Pulse pressure contour analysis (e.g., PiCCO®) is limited by the fact that MCS devices like VA-ECMO and Impella provide a laminar blood flow. In addition, estimating CO using Doppler ultrasound sonography can lead to inaccurate data representation in patients with VA-ECMO and Impella, as the Impella creates artificial sonographic artifacts. To achieve a reliable velocity time integral (VTI) is difficult. These measurement techniques are therefore rather unsuitable for therapy control during biventricular support.

Since we were able to show that the results of our measurements (CO and CI including SvO2) were fundamentally consistent across all used methods, we also determined the RRI, another parameter for CO-independent representation of vascular resistance, to further validate the data of systemic vascular resistance (SVR). Again, comparable values resulted.

In summary, we think that our data allow important insights concerning the most optimal therapy control during biventricular support. Furthermore, our results also agree with those of Ohira et al., who also described an increase of CO when increasing Impella support in the case of biventricular MCS [9].

Ultimately it can be concluded, that the present findings are consistent with the notion that in the absence of alternative gold-standard techniques, invasive hemodynamic monitoring by PA catheterization should be considered to visualize fundamental hemodynamic changes of the “real” CO in patients during biventricular MCS. Thus, invasive hemodynamic monitoring can be used to navigate both devices toward an optimized use. The evaluation of the “native” CO which depends on improving myocardial contractility however becomes particularly interesting again during the weaning phase of devices.

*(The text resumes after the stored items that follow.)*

theorem overflowLoop (n : Nat) : ∀ {s : State}, Aside asked tidy calm a s → Aside asked tidy calm a (overflowLoop n s) := by
  induction n with
  | zero => exact fun h => h
  | succ n ih =>
    intro s h
    unfold Machine.overflowLoop
    split
    · exact ih h.overflowOnce
    · exact h

theorem judgeLateness (h : Aside asked tidy calm a s) : Aside asked tidy calm a (judgeLateness s) := by
  unfold Machine.judgeLateness
  dsimp only
  split
  · exact h
  · exact overflowLoop _ (plannerDeclares _ (h.countPlanner _ rfl))

theorem takeStoreNotice (h : Aside asked tidy calm a s) (old : Store) : Aside asked tidy calm a (takeStoreNotice old s) :=
  (overflowLoop _ (h.absorb old)).judgeLateness

/-- An event at the store, after what it does there. -/
theorem storeNotifiedFrom (f : Store → Store) (h : Aside asked tidy calm a (s.setStore (f s.store))) : Aside asked tidy calm a (storeNotified f s) := by
  have changed : Aside asked tidy calm a (Machine.changeStore f s) := by
    obtain ⟨x, e⟩ := changeStore_notices f s
    rw [e]
    exact h.setNotices x
  unfold Machine.storeNotified
  dsimp only
  split
  · exact changed.takeStoreNotice _
  · exact changed

theorem storeEventFrom (f : Store → Store) (h : Aside asked tidy calm a (s.setStore (f s.store))) : Aside asked tidy calm a (storeEvent f s) := by
  have notified := storeNotifiedFrom f h
  unfold Machine.storeEvent
  dsimp only
  split
  · exact notified.settle
  · exact notified

theorem declareEntry (h : Aside asked tidy calm a s) : Aside asked tidy calm a (declareEntry s) := by
  refine storeEventFrom (fun t => t.declareIfOpen s.feeder.block) (h.setStore (fun w => Store.declareIfOpen_wf w _) (fun _ w limit n => ?_)
    fun _ w b => ?_)
  · unfold Store.declareIfOpen
    split
    · exact n.declare w _
    · exact n
  · unfold Store.declareIfOpen
    split
    · exact Store.frames_declares [_] w b
    · rfl

/-- A recomputation under another limit declares slots (R7). -/
theorem retryLimitChanged (h : Aside asked tidy calm a s) : Aside asked tidy calm a (retryLimitChanged s) := by
  refine storeEventFrom (fun t => t.recheckAll (effectiveRetry s)) (h.setStore (fun w => Store.recheckAll_wf w _)
    (fun _ _ limit n k => ?_) fun _ _ b => ?_)
  · rw [Store.slotAt_recheckAll]
    unfold Slot.recheck
    split
    · rfl
    · exact n k
  · have window : (s.store.recheckAll (effectiveRetry s)).holds b = s.store.holds b := Store.holds_congr rfl rfl b
    unfold Store.slotOf
    rw [window]
    split
    · rw [Store.slotAt_recheckAll, Slot.recheck_frames]
    · rfl

/-! ### Notices of readiness (R16, R124, R146) -/

theorem playRequest (h : Aside asked tidy calm a s) : Aside asked tidy calm a (playRequest s) := by
  unfold Machine.playRequest
  split
  · exact (h.mapFeeder _).declareEntry
  · exact h.mapFeeder _
  · split
    · exact (h.mapFeeder _).declareEntry
    · exact h
  · exact h
  · exact h

theorem feederPrimed (h : Aside asked tidy calm a s) (p : Bool) : Aside asked tidy calm a (feederPrimed p s) := by
  unfold Machine.feederPrimed
  dsimp only
  split
  · exact ((h.mapFeeder _).mapFeeder _).declareEntry
  · exact h.mapFeeder _

theorem enterState (h : Aside asked tidy calm a s) (x : PlayState) (byRestart : Bool) : Aside asked tidy calm a (enterState x byRestart s) :=
  (h.setPlay _).plannerNotice byRestart

theorem leaveCueing (h : Aside asked tidy calm a s) : Aside asked tidy calm a (leaveCueing s) := by
  unfold Machine.leaveCueing
  split
  · exact (h.setPlay _).enterState _ _
  · exact (h.enterState _ _).playRequest

theorem playPrimed (h : Aside asked tidy calm a s) (p : Bool) : Aside asked tidy calm a (playPrimed p s) := by
  unfold Machine.playPrimed
  dsimp only
  split
  · exact leaveCueing (h.setPlay _)
  · exact h.setPlay _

Nevertheless, our results have limitations. One is the small number of patients and the experience of a single center that limits the interpretation of the data. However, basic findings from this first case series to investigate the specific impact of Impella and VA-ECMO on the “patient-and-machine” hemodynamic system, including vascular resistance, and tissue- and organ perfusion are promising but require further evaluation in larger scale trials. Moreover, clinical outcomes of patients should be integrated when investigating the device settings in ECMELLA patients and should be part of further studies.